The Geneva II conference took over headlines on Syria, with testy statements at Wednesday’s opening session giving way to indirect talks between the Assad and opposition delegations through United Nations envoy Lakhdar Brahimi.

By Monday, the discussions had brought a limited agreement on evacuation of women and children from besieged sections of Homs, Syria’s 3rd-largest city. However, the prospect of other arrangements — such as release of prisoners and those who have been kidnapped — appeared distant, and both sides drew line against a political settlement: the regime delegation said “terrorism” rather than a transitional government authority must be the priority, while the opposition said President Assad must leave power.

While the delegations maneuvered in Geneva, the Syrian military stepped up its airstrikes, particularly in and near Aleppo and Damascus. More than 20 bombs were dropped on Aleppo on a single day, while more than 10 landed in the Damascus suburb of Darayya on another. For three days in a row, the death toll topped 100.

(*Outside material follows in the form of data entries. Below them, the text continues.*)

-- ==== Sys2Proof/Proofs/RowMessages.lean ====
section
/-! PROOFS. DECODE and ENCODE of a whole message of any row: the state each leaves, and the two round trips (R119, R151,
R182, R203, R205). -/

namespace Sys2Proof

open Machine Claims

section Messages

variable {s t : State} {r : Row} {id : Int}

/-! ## The row an identifier selects (R73, R155) -/

/-- A row a configuration has meets R73. -/
theorem Claims.selected.row_wf (h : selected s id r) (hcfg : s.cfg.wf = true) :
    r.explen = 38 + tailbits r.entries ∧ entriesWf s.cfg r.entries = true := by
  obtain ⟨hsel, rfl⟩ := Config.selects_of_selected h
  exact Config.selected_row_wf hcfg hsel

theorem Claims.selected_iff : selected s id r ↔ s.cfg.selects id = true ∧ s.cfg.row id.toNat = r := by
  refine ⟨Config.selects_of_selected, ?_⟩
  rintro ⟨hsel, rfl⟩
  obtain ⟨hlow, hhigh, hpresent⟩ := (s.cfg.selects_iff id).mp hsel
  exact ⟨hlow, hhigh, rfl, hpresent⟩

theorem Claims.selected.unique {r' : Row} (h : selected s id r) (h' : selected s id r') : r = r' :=
  (selected_iff.mp h).2.symm.trans (selected_iff.mp h').2

/-- Every configuration has row 18 (R74, R152). -/
theorem Claims.selected_18 (s : State) : selected s 18 row18 := selected_iff.mpr ⟨s.cfg.selects_18, s.cfg.row_18⟩

/-- A selected identifier is one a header can hold, so what is left of the header's ranges is the other two (R157, R205). -/
theorem Machine.State.headerFits_of_selected (hsel : selected s (reg s 0) r) : s.headerFits = s.headerRestFits := by
  obtain ⟨hlow, hhigh, -⟩ := hsel
  have hid : fitsUnsigned (s.readFr 0) 6 = true := (fitsUnsigned_iff _ _).mpr ⟨hlow, Int.lt_add_one_of_le hhigh⟩
  rw [State.headerFits, hid, Bool.true_and]

/-! ## DECODE (R203) -/

theorem Machine.exec_decode_of_selected (hlen : 38 ≤ s.rlen) (hsel : selected s (fieldValue s.rbufBit 0 6) r)
    (hexplen : s.rlen = r.explen) : exec .decode s = .next (s.decoded r).done := by
  rw [fieldValue_eq_fieldU] at hsel
  obtain ⟨hselects, hrow⟩ := Config.selects_of_selected hsel
  obtain ⟨hshort, -⟩ | ⟨-, hnone, -⟩ | ⟨-, -, hlength, -⟩ | ⟨-, -, -, hexec⟩ := exec_decode_cases s r hrow
  · omega
  · exact absurd (hnone.symm.trans hselects) Bool.false_ne_true
  · exact absurd hexplen hlength
  · exact hexec

theorem Machine.State.readHeader_isConfigured (h : s.isConfigured) (p : Nat) : (s.readHeader p).isConfigured := by
  simpa [State.isConfigured] using h

/-- A DECODE of a message of a row leaves the header fields in `FR[0 .. 2]` (R203). -/
theorem Machine.State.decoded_readsFields (hs : s.isConfigured) (hes : entriesWf s.cfg r.entries = true) :
    readsFields s (s.decoded r) 0 headerFields := by
  intro f hf
  have hheader : f.1 < 3 := by revert f; decide
  rw [s.decoded_fr, State.walkDec_fr_header hes hheader]
  exact State.readHeader_readsFields hs 0 f hf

The aerial bombardment did not appear to be doing more than holding insurgents at bay, however. There was no sign of regime progress near the capital to complement the local cease-fires they have reached in some Damascus suburbs. To the west and north of Aleppo, reports from the ground pointed to insurgent successes, countering any regime progress east of the city.

Meanwhile, the insurgency’s fight with the Islamic State of Iraq and as-Sham entered its fourth week with no prospect of resolution. Each side claimed victories, but the outcome is a patchwork, with insurgents dominant in Idlib Province in the northwest and in the east of Syria, ISIS holding Raqqa city, and both sides claiming parts of Aleppo Province.

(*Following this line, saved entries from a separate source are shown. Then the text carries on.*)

-- ==== Sys2Proof/Machine/Regs.lean ====
section
/-! DEFINITION. Every register field of the agent pages and of the G9 pages, one row each, from the field tables of the spec:
its page, byte offset, bits, access code (R10), reset value, boundary (R11), range, and place in an array of like fields. -/

namespace Sys2Proof

/-- The register pages: those of an agent (R69), then those of the G9 (R342, R354). `ACOMMON` and `COMMON` are the fields that
open every page of an agent (R70) and of the G9 (R344). -/
inductive Page where
  | ACOMMON
  | AIDENT
  | ACONTROL
  | ABANKS
  | AFENCE
  | ASLOTS
  | AFLOWS
  | ATIME
  | ALOOSE
  | APORT
  | ALOG
  | ROUTE
  | SCHED
  | MIOBOR
  | LEARN
  | IMAGE
  | FAIL
  | CONTEXT
  | LINKSEC
  | COMMON
  | CTXQ
  | DEVICE
  | HOSTPORT
  | RING
  | CORES
  | MEMORY
  | MULE
  | TIME
  | COUNTERS
  | TRACE
  | PCOUNTERS
  | PARTITION
  | GOOSE
  | RESET
  | HEN
  | LOOPS
  | POWER
  | THERMAL
  | BOOT
  | ENGINES
  deriving DecidableEq, Repr

/-- Access codes of R10. A holding register (HLD) has no row of its own: it mirrors a counter. -/
inductive Acc where
  | ro | rw | rwb | rwp | w1c | wo
  deriving DecidableEq, Repr

/-- Boundary entries of R11. `selected` is the entry COMMIT: the boundary held in BOUNDARY when the write completes. -/
inductive Bnd where
  | write | frame | step | commit | selected
  deriving DecidableEq, Repr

Geneva II may bring small successes such as agreements for local evacuations, aid delieries, or even cease-fires, but there is no prospect of any broader settlement. For that to occur, each side would have to recognize the legitimacy of the other: the Assad delegation has said the opposition is a foreign-controlled puppet representing only a fraction of the Syrian people, and the opposition has maintained its line that President Assad has forfeited his right to govern.

The most important calculus will continue to be on the battlefield. Until one side gains a clear advantage, there is no prospect that the other will capitulate. For another week, the prospect of that “resolution” is non-existent.